By sequencing the most likely positional functional candidate gene within the BTA20 region to which this trait had been mapped (see Mapping section), Littlejohn et al. (2014) identified a causal mutation as "a single homozygous frameshift mutation . . . consisting of a single base deletion in exon 10 that introduces a frameshift and a premature stop codon (p.(Ala461fs) and loss of 120 C-terminal amino acids from the long isoform of the receptor (ss1067289408; chr20:39136558GC>G".

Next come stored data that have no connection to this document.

-- ==== Sys2Proof/Machine/Registers.lean ====
section
/-! DEFINITION. Accesses to the Belvedere address map and the Kiosk BAR that no other command stands for (R4 to R10, R30, R267, R268),
and debug accesses (R6, R388, R390). -/

namespace Sys2Proof.Machine

/-! ### Where an access faults (R7, R9, R30) -/

/-- The Kiosk BAR of 16 KiB: 32 bytes per TN, at addresses of its own outside the Belvedere map. -/
def inBar (a : Nat) : Bool := TN_REQ 0 ≤ a && a < TN_REQ 512

/-- An access of `width` bytes raises a bus access fault: a register access other than an aligned word, a boot-ROM write, an address
outside every range. -/
def accessFault (a width : Nat) (write : Bool) : Bool :=
  if inBlocks a || inBar a then !(width = 4 && a % 4 = 0)
  else if a < bootRomSize then write || bootRomSize < a + width
  else !inTcm a width

/-- The span of a TCM access touches the execute-only range (R74). -/
def inXo (s : State) (a : Nat) : Bool := tcmBase ≤ a && a < tcmBase + xoLen s

/-- An access that TCM does not grant: into the execute-only range, or a load of a poisoned word (R74, R276). -/
def tcmFault (s : State) (a width : Nat) (write : Bool) : Bool :=
  inTcm a width && (inXo s a || (!write && tcmPoisoned s a width))

/-- BUS_ACCESS_FAULT: such an access has no effect and is answered with the fault; on PCIe it is an Unsupported Request (R7). -/
def execBusAccessFault (addr width : Nat) (write : Bool) (s : State) : Host.Outcome State Fault Refusal :=
  .next (if !asleep s && (accessFault addr width write || tcmFault s addr width write) then s.ret .busFault else s)

/-! ### Writes -/

/-- Registers whose every writable field has a command of its own in the table. -/
def ownCommand (a : Nat) : Bool :=
  a = KIOSK_DB_OUT || a = MTRANS_RX_PTR || a = MEMINT_FLIP_SEL || (List.range 32).any fun b => a = FBUS_FB_TRIM b

/-- Registers whose field values are limited, or that act on other registers. -/
def limitedRegister (a : Nat) : Bool :=
  [LCS_REQUEST, KIOSK_DB_IN, SYSCTL_WDT_CTL, SYSCTL_TEMP, RNG_CFG, RNG_RESEED, JOURNAL_CFG, ORANGERY_RV_CTRL].contains a

/-- Registers whose write executes a block's command. -/
def commandRegister (a : Nat) : Bool :=
  [KEYS_CMD, ENG_CMD 0, ENG_CMD 1, RNG_CMD, MEMINT_CMD, KIOSK_CMD, MTRANS_CMD, LODGE_CMD, GATE_CMD, LOADER_CMD, ORANGERY_CMD, FBUS_CMD,
    FBUS_UPD_CMD, JOURNAL_CMD].contains a || (List.range 96).any fun n => a = CH_TR_CMD n

/-- Registers that a write only stores in, field by field. -/
def plainRegister (a : Nat) : Bool := !ownCommand a && !limitedRegister a && !commandRegister a

/-- `lo` and `hi` bound a value. -/
def clamp (lo hi v : Nat) : Nat := min hi (max lo v)

/-- The written word with out-of-range field values as the field holds them (R60, R174, R329, R332, R425, R446); `old` is the present
word. -/
def heldWord (a old w : Nat) : Nat :=
  if a = SYSCTL_WDT_CTL then setBits w 0 16 (clamp 10 60000 (bitsAt w 0 16))
  else if a = SYSCTL_TEMP then (if bitsAt w 8 8 = 0x7E || bitsAt w 8 8 = 0x7F then setBits w 8 8 0x7D else w)
  else if a = RNG_CFG then
    (let w := setBits w 8 6 (min 32 (bitsAt w 8 6))
     if bitsAt w 4 2 = 0 || bitsAt w 4 2 = 3 then setBits w 4 2 (bitsAt old 4 2) else w)
  else if a = RNG_RESEED then (if bitsAt w 0 13 = 0 || 4096 < bitsAt w 0 13 then setBits w 0 13 4096 else w)
  else if a = JOURNAL_CFG then (if bitsAt w 0 16 = 0 || 10000 < bitsAt w 0 16 then setBits w 0 16 10000 else w)
  else if a = ORANGERY_RV_CTRL then setBits w 0 11 (min 1000 (bitsAt w 0 11))
  else w

/-- A new period takes effect on a watchdog that is running or frozen (R60). -/
def State.wdtPeriod (s : State) (old : Nat) : State :=
  let new := rf s SYSCTL_WDT_CTL_PERIOD_MS
  s.modBoot fun b =>
    { b with
      wdtEnd := b.wdtEnd.map fun e => e + 1000 * new - 1000 * old
      wdtLeft := if b.wdtLeft = 0 then 0 else max 1 (b.wdtLeft + 1000 * new - 1000 * old) }

/-- The block's outcome for a command code that its table does not have: MALFORMED (R115, R142, R175, R244, R263, R282, R305, R336,
R380, R411, R429). -/
def State.unknownOp (s : State) (a w : Nat) : State :=
  let op := bitsAt w 0 8
  let no (known : List Nat) (f : State → State) : State := if known.contains op then s else f s
  if a = KEYS_CMD then no [1, 2, 3, 4, 5, 6, 7, 8, 9, 10, 11, 14] (·.keyRefuse op noUnit .malformed none)
  else if a = ENG_CMD 0 then no [1, 14] (·.engEnd 0 (bitsAt w 8 8) .malformed 0)
  else if a = ENG_CMD 1 then no [1, 14] (·.engEnd 1 (bitsAt w 8 8) .malformed 0)
  else if a = RNG_CMD then no [1, 2, 3, 4, 5] fun s =>
    (s.setF RNG_CMD_STAT_LAST_OP op).setF RNG_CMD_STAT_LAST_STATUS Code.malformed.val
  else if a = MEMINT_CMD then no [1, 2, 3, 4, 5, 14] (·.cmdEnd memintIf op .malformed)
  else if a = KIOSK_CMD then no [1] (·.cmdEnd kioskIf op .malformed)
  else if a = MTRANS_CMD then no [1, 2] (·.cmdEnd mtIf op .malformed)
  else if a = LODGE_CMD then no [1, 2, 3, 4] (·.cmdEnd lodgeIf op .malformed)
  else if a = GATE_CMD then no [1, 2, 3, 4, 5, 15] (·.gateEnd op (bitsAt w 8 8) .malformed)
  else if a = LOADER_CMD then no [1, 2, 3, 14] fun s =>
    (((s.setF LOADER_CMD_STAT_LAST_DOM (bitsAt w 8 8)).setF LOADER_CMD_STAT_LAST_OP op).setF LOADER_CMD_STAT_LAST_STATUS
      Code.malformed.val).raise LOADER_EVT_CMD_DONE
  else if a = ORANGERY_CMD then no [1, 2, 3, 4, 5, 14] (·.cmdEnd orangeryIf op .malformed)
  else if a = FBUS_CMD then no [1, 2] (·.cmdEnd fbusIf op .malformed)
  else if a = FBUS_UPD_CMD then no [1, 2, 3, 4, 5, 6, 7, 14] (·.cmdEnd updIf op .malformed)
  else if a = JOURNAL_CMD then no [1, 2, 3, 4] (·.cmdEnd jIf op .malformed)
  else if 0x40200000 ≤ a && a < 0x40218000 then
    (let ch := (a - 0x40200000) / 0x400
     if a = CH_TR_CMD ch then no [1, 2, 3] (·.cmdEnd (trellisIf ch) op .malformed) else s)
  else s

/-- A write of a register in a block: the fields by their access codes, and what the block does with them (R4, R10, R348, R384). -/
def State.blockWrite (s : State) (a w : Nat) : State :=
  if ownCommand a then s
  else if a = LCS_REQUEST then (if [1, 2, 3, 4].contains (bitsAt w 0 3) then s else s.lcsRequest (bitsAt w 0 3) false)
  else if a = KIOSK_DB_IN then
    s.setF (TN_DB_IN_BITS (rf s KIOSK_SEL_TN)) (rf s (TN_DB_IN_BITS (rf s KIOSK_SEL_TN)) &&& (0xFFFFFFFF - w))
  else
    let old := rf s SYSCTL_WDT_CTL_PERIOD_MS
    let t := s.regWrite a (heldWord a (reg s a).toNat w)
    if a = SYSCTL_WDT_CTL then t.wdtPeriod old
    else if a = RNG_CTRL || a = RNG_CFG then t.showRng
    else if a = ORANGERY_RV_CTRL then t.rvEnable (rb s ORANGERY_RV_CTRL_EN)
    else if commandRegister a then t.unknownOp a w else t

/-- The KEYS and LODGE blocks. -/
def inKeys (a : Nat) : Bool := 0x40020000 ≤ a && a < 0x40030000
def inLodge (a : Nat) : Bool := 0x40090000 ≤ a && a < 0x400A0000

/-- REGISTER_WRITE: a write of `width` bytes by Belvedere, or of a Kiosk BAR register by a PCIe requester. TCM takes the bytes, a word
written in part keeping its poison (R267, R268); the execute-only range takes none (R74). -/
def execRegisterWrite (addr value width requester : Nat) (s : State) : Host.Outcome State Fault Refusal :=
  .next (let s := s.ret .none
    if asleep s then s
    else if accessFault addr width true then s.ret .busFault
    else if inBar addr then s.tnWrite ⟨1, 0, requester⟩ ((addr - TN_REQ 0) / 32) (addr % 32) value
    else if inTcm addr width then
      if inXo s addr then s.ret .busFault else s.tcmWrite addr (leBytes width (value % 2 ^ (8 * width)))
    else s.blockWrite addr (value % 2 ^ 32))

/-! ### Debug accesses (R6, R388, R390) -/

/-- The level in force grants a debug read of `a` (R388). -/
def dbgReads (s : State) (a : Nat) : Bool :=
  if a = DEBUG_CMD || a = DEBUG_NONCE_LO || a = DEBUG_NONCE_HI then true
  else if inTcm a 4 then dbgGrants s .tcm
  else dbgGrants s .mapRead && !inKeys a && !inLodge a

/-- DEBUG_READ: the value an ordinary read would return, with no change of state; a read that the level does not grant returns
nothing. The boot ROM's contents are not given by the spec. -/
def execDebugRead (addr : Nat) (s : State) : Host.Outcome State Fault Refusal :=
  .next (if asleep s then s
    else if inBar addr || accessFault addr 4 false then s.ret .busFault
    else if !dbgReads s addr then s.ret .none
    else if addr < bootRomSize then s.ret (.word (BitVec.ofNat 32 (fieldAt ((List.range 4).map fun i => Config.romByte (addr + i)) 0 4)))
    else if inTcm addr 4 then
      if inXo s addr || tcmPoisoned s addr 4 then s.ret .busFault
      else s.ret (.word (BitVec.ofNat 32 (fieldAt (tcmRead s addr 4) 0 4)))
    else s.ret (.word (readWord s addr)))

/-- The level in force grants a debugger's write of `a` (R388, R390). -/
def dbgWrites (s : State) (a : Nat) : Bool :=
  dbgGrants s .regWrite && !(0x40010000 ≤ a && a < 0x40030000) && a ≠ SYSCTL_BOOT_CTL && a ≠ SYSCTL_WDT_KICK

/-- DEBUG_WRITE: a debugger's write of a word, performed as the level grants and otherwise without effect; LCS_REQUEST is judged by
R384, and the watchdog is never serviced (R60, R388, R390). -/
def execDebugWrite (addr value : Nat) (s : State) : Host.Outcome State Fault Refusal :=
  .next (if asleep s then s
    else if inBar addr || accessFault addr 4 true then s.ret .busFault
    else if addr = LCS_REQUEST then s.lcsRequest (bitsAt value 0 3) true
    else if !dbgWrites s addr then s
    else if inTcm addr 4 then if inXo s addr then s.ret .busFault else s.tcmWrite addr (leBytes 4 value)
    else s.blockWrite addr (value % 2 ^ 32))

end Sys2Proof.Machine
end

Porto-Neto et al. (2018) identified two other likely causal variants in the same PRLR gene, namely the stop-gained (nonsense) variants p.Ser465∗ (in the Limonero breed) and p.Arg497∗ (in the Carora and Limonero breeds). These two variants "explained almost 90% of investigated cases of animals that had slick coats, but which also did not carry the Senepol slick allele"; which indicates that there are more likely causal variants for slick hair yet to be discovered. Flórez.
Murillo et al. (2021) discovered three new variants, namely SLICK4, SLICK5 and SLICK6 (details in variant table below).
Zayas et al. (2024) "evaluated the effectiveness of genetic introgression of the SLICK1 allele derived from Senepol cattle into the Holstein breed to enhance thermotolerance. ... The study demonstrates the successful use of genetic interventions to improve livestock resilience against environmental challenges without significantly disrupting the recipient breed's genetic structure."
Gebeyehu et al. (2025) identified the SLICK2 variant in West African taurine and Zebu crossbred cattle.